Segment Start: PROVIDED MATERIAL

theorem execHoldupEnd_ag (vhold vin : BitVec 16) (s : State) : ∀ t1, execHoldupEnd vhold vin s = .next t1 → Agree 351843720913409 s t1 := by
  intro t1 h
  obtain rfl := Host.Outcome.next.inj h
  repeat' (with_reducible first | assumption | apply Agree.refl | intro _ | (extract_lets +onlyGivenNames x; first | (refine (fun (_ : Agree 351843720913409 s x) => ?_ : Agree 351843720913409 s x → _) ?_; clear_value x) | (refine (fun (_ : Agree 351843720913409 s x.1) => ?_ : Agree 351843720913409 s x.1 → _) ?_; clear_value x) | clear_value x) | subst x | apply Agree.ite | apply Agree.then (k := State.put_ag _ _ _ _ _) | apply Agree.then (k := State.putBit_ag _ _ _ _) | apply Agree.then (k := State.pairMod_ag _ _) | apply Agree.then (k := State.pwrMod_ag _ _) | apply Agree.then (k := State.pwrLog_ag _ _ _ _ _ _) | apply Agree.then (k := State.vmon_ag _ _ _) | decide | split)

theorem execHoldOkChange_ag (vhold : BitVec 16) (s : State) : ∀ t1, execHoldOkChange vhold s = .next t1 → Agree 281474976710657 s t1 := by
  intro t1 h
  obtain rfl := Host.Outcome.next.inj h
  repeat' (with_reducible first | assumption | apply Agree.refl | intro _ | apply Agree.ite | apply Agree.then (k := State.putBit_ag _ _ _ _) | apply Agree.then (k := State.vholdMon_ag _ _) | decide | split)

theorem State.tempRead_ag (s : State) (src : Nat) (t : Word) : Agree 281474976710657 s (State.tempRead s src t) := by
  unfold State.tempRead
  repeat' (with_reducible first | assumption | apply Agree.refl | intro _ | (extract_lets +onlyGivenNames x; first | (refine (fun (_ : Agree 281474976710657 s x) => ?_ : Agree 281474976710657 s x → _) ?_; clear_value x) | (refine (fun (_ : Agree 281474976710657 s x.1) => ?_ : Agree 281474976710657 s x.1 → _) ?_; clear_value x) | clear_value x) | subst x | apply Agree.ite | apply Agree.then (k := State.put_ag _ _ _ _ _) | apply Agree.then (k := State.pwrMod_ag _ _) | decide | split)

theorem State.tempHold_ag (s : State) (top : Int) : Agree 281474976710657 s (State.tempHold s top) := by
  unfold State.tempHold
  repeat' (with_reducible first | assumption | apply Agree.refl | intro _ | apply Agree.foldl | apply Agree.then (k := State.tempRead_ag _ _ _) | decide)

theorem State.tcfgWrite_ag (s : State) (v : Word) : Agree 281474976710657 s (State.tcfgWrite s v) := by
  unfold State.tcfgWrite
  repeat' (with_reducible first | assumption | apply Agree.refl | intro _ | apply Agree.then (k := State.regWrite_ag _ _ _) | apply Agree.then (k := State.tempHold_ag _ _) | decide)

theorem State.thermWarn_ag (s : State) (src : Nat) (t : Word) : Agree 281474976735745 s (State.thermWarn s src t) := by
  unfold State.thermWarn
  repeat' (with_reducible first | assumption | apply Agree.refl | intro _ | (extract_lets +onlyGivenNames x; first | (refine (fun (_ : Agree 281474976735745 s x) => ?_ : Agree 281474976735745 s x → _) ?_; clear_value x) | (refine (fun (_ : Agree 281474976735745 s x.1) => ?_ : Agree 281474976735745 s x.1 → _) ?_; clear_value x) | clear_value x) | subst x | apply Agree.ite | apply Agree.then (k := State.putBit_ag _ _ _ _) | apply Agree.then (k := State.pwrMod_ag _ _) | apply Agree.then (k := State.pwrLog_ag _ _ _ _ _ _) | apply Agree.then (k := State.tempRead_ag _ _ _) | apply Agree.then (k := State.tempHold_ag _ _) | decide | split)

theorem execThermalWarn_ag (src : Fin 6) (t : BitVec 16) (s : State) : ∀ t1, execThermalWarn src t s = .next t1 → Agree 281474976735745 s t1 := by
  intro t1 h
  obtain rfl := Host.Outcome.next.inj h
  repeat' (with_reducible first | assumption | apply Agree.refl | intro _ | apply Agree.then (k := State.thermWarn_ag _ _ _) | decide)

theorem State.thermClear_ag (s : State) : Agree 281474976710657 s (State.thermClear s) := by
  unfold State.thermClear
  repeat' (with_reducible first | assumption | apply Agree.refl | intro _ | apply Agree.ite | apply Agree.then (k := State.pwrMod_ag _ _) | apply Agree.then (k := State.tempHold_ag _ _) | decide | split)

theorem execThermalWarnClear_ag (s : State) : ∀ t1, execThermalWarnClear s = .next t1 → Agree 281474976710657 s t1 := by
  intro t1 h
  obtain rfl := Host.Outcome.next.inj h
  repeat' (with_reducible first | assumption | apply Agree.refl | intro _ | apply Agree.then (k := State.thermClear_ag _) | decide)

theorem State.thermShut_ag (s : State) (src : Nat) (t : Word) : Agree 294669116271107 s (State.thermShut s src t) := by
  unfold State.thermShut
  repeat' (with_reducible first | assumption | apply Agree.refl | intro _ | (extract_lets +onlyGivenNames x; first | (refine (fun (_ : Agree 294669116271107 s x) => ?_ : Agree 294669116271107 s x → _) ?_; clear_value x) | (refine (fun (_ : Agree 294669116271107 s x.1) => ?_ : Agree 294669116271107 s x.1 → _) ?_; clear_value x) | clear_value x) | subst x | apply Agree.ite | apply Agree.then (k := State.putBit_ag _ _ _ _) | apply Agree.then (k := State.pwrMod_ag _ _) | apply Agree.then (k := State.pwrLog_ag _ _ _ _ _ _) | apply Agree.then (k := State.holdStep3_ag _ _) | apply Agree.then (k := State.tempRead_ag _ _ _) | apply Agree.then (k := State.tempHold_ag _ _) | decide | split)

theorem execThermalShutdown_ag (src : Fin 6) (t : BitVec 16) (s : State) : ∀ t1, execThermalShutdown src t s = .next t1 → Agree 294669116271107 s t1 := by
  intro t1 h
  obtain rfl := Host.Outcome.next.inj h
  repeat' (with_reducible first | assumption | apply Agree.refl | intro _ | apply Agree.then (k := State.thermShut_ag _ _ _) | decide)

theorem State.wdtWrite_ag (s : State) (v : Word) : Agree 281474976710657 s (State.wdtWrite s v) := by
  unfold State.wdtWrite
  repeat' (with_reducible first | assumption | apply Agree.refl | intro _ | (extract_lets +onlyGivenNames x; first | (refine (fun (_ : Agree 281474976710657 s x) => ?_ : Agree 281474976710657 s x → _) ?_; clear_value x) | (refine (fun (_ : Agree 281474976710657 s x.1) => ?_ : Agree 281474976710657 s x.1 → _) ?_; clear_value x) | clear_value x) | subst x | apply Agree.ite | apply Agree.whenI | apply Agree.then (k := State.regWrite_ag _ _ _) | apply Agree.then (k := State.pwrMod_ag _ _) | decide)

theorem State.wdtKick_ag (s : State) (v : Word) : Agree 281474976710657 s (State.wdtKick s v) := by
  unfold State.wdtKick
  repeat' (with_reducible first | assumption | apply Agree.refl | intro _ | (extract_lets +onlyGivenNames x; first | (refine (fun (_ : Agree 281474976710657 s x) => ?_ : Agree 281474976710657 s x → _) ?_; clear_value x) | (refine (fun (_ : Agree 281474976710657 s x.1) => ?_ : Agree 281474976710657 s x.1 → _) ?_; clear_value x) | clear_value x) | subst x | apply Agree.ite | apply Agree.then (k := State.putBit_ag _ _ _ _) | apply Agree.then (k := State.pwrMod_ag _ _) | decide | split)

theorem execWdtKick_ag (v : Word) (s : State) : ∀ t1, execWdtKick v s = .next t1 → Agree 281474976710657 s t1 := by
  intro t1 h
  obtain rfl := Host.Outcome.next.inj h
  repeat' (with_reducible first | assumption | apply Agree.refl | intro _ | apply Agree.then (k := State.wdtKick_ag _ _) | decide)

theorem State.wdtWarn_ag (s : State) : Agree 281474976768513 s (State.wdtWarn s) := by
  unfold State.wdtWarn
  repeat' (with_reducible first | assumption | apply Agree.refl | intro _ | (extract_lets +onlyGivenNames x; first | (refine (fun (_ : Agree 281474976768513 s x) => ?_ : Agree 281474976768513 s x → _) ?_; clear_value x) | (refine (fun (_ : Agree 281474976768513 s x.1) => ?_ : Agree 281474976768513 s x.1 → _) ?_; clear_value x) | clear_value x) | subst x | apply Agree.ite | apply Agree.then (k := State.reachCnt_ag _ _) | apply Agree.then (k := State.pwrMod_ag _ _) | apply Agree.then (k := State.pwrLog_ag _ _ _ _ _ _) | decide | split)

theorem execWdtWarn_ag (s : State) : ∀ t1, execWdtWarn s = .next t1 → Agree 281474976768513 s t1 := by
  intro t1 h
  obtain rfl := Host.Outcome.next.inj h
  repeat' (with_reducible first | assumption | apply Agree.refl | intro _ | apply Agree.then (k := State.wdtWarn_ag _) | decide)

theorem State.wdtTimeout_ag (s : State) : Agree 3377699720527869 s (State.wdtTimeout s) := by
  unfold State.wdtTimeout
  repeat' (with_reducible first | assumption | apply Agree.refl | intro _ | apply Agree.ite | apply Agree.then (k := State.reachCnt_ag _ _) | apply Agree.then (k := State.release_ag _) | apply Agree.then (k := State.resetAs_ag _ _) | decide | split)

theorem execWdtTimeout_ag (s : State) : ∀ t1, execWdtTimeout s = .next t1 → Agree 3377699720527869 s t1 := by
  intro t1 h
  obtain rfl := Host.Outcome.next.inj h
  repeat' (with_reducible first | assumption | apply Agree.refl | intro _ | apply Agree.then (k := State.wdtTimeout_ag _) | decide)

theorem execWdtCountClear_ag (s : State) : ∀ t1, execWdtCountClear s = .next t1 → Agree 32769 s t1 := by
  intro t1 h
  obtain rfl := Host.Outcome.next.inj h
  repeat' (with_reducible first | assumption | apply Agree.refl | intro _ | apply Agree.then (k := State.put_ag _ _ _ _ _) | apply Agree.then (k := State.reachCnt_ag _ _) | decide | split)

end Sys2Proof.Machine
end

Segment End: PROVIDED MATERIAL

Your answer should consist solely of the lines above from the line with "State.thermShut_ag _ _ _) | decide)" to the line with "unfold State.wdtWrite", both included, reproduced exactly.

RESULT BELOW =>
  repeat' (with_reducible first | assumption | apply Agree.refl | intro _ | apply Agree.then (k := State.thermShut_ag _ _ _) | decide)

theorem State.wdtWrite_ag (s : State) (v : Word) : Agree 281474976710657 s (State.wdtWrite s v) := by
  unfold State.wdtWrite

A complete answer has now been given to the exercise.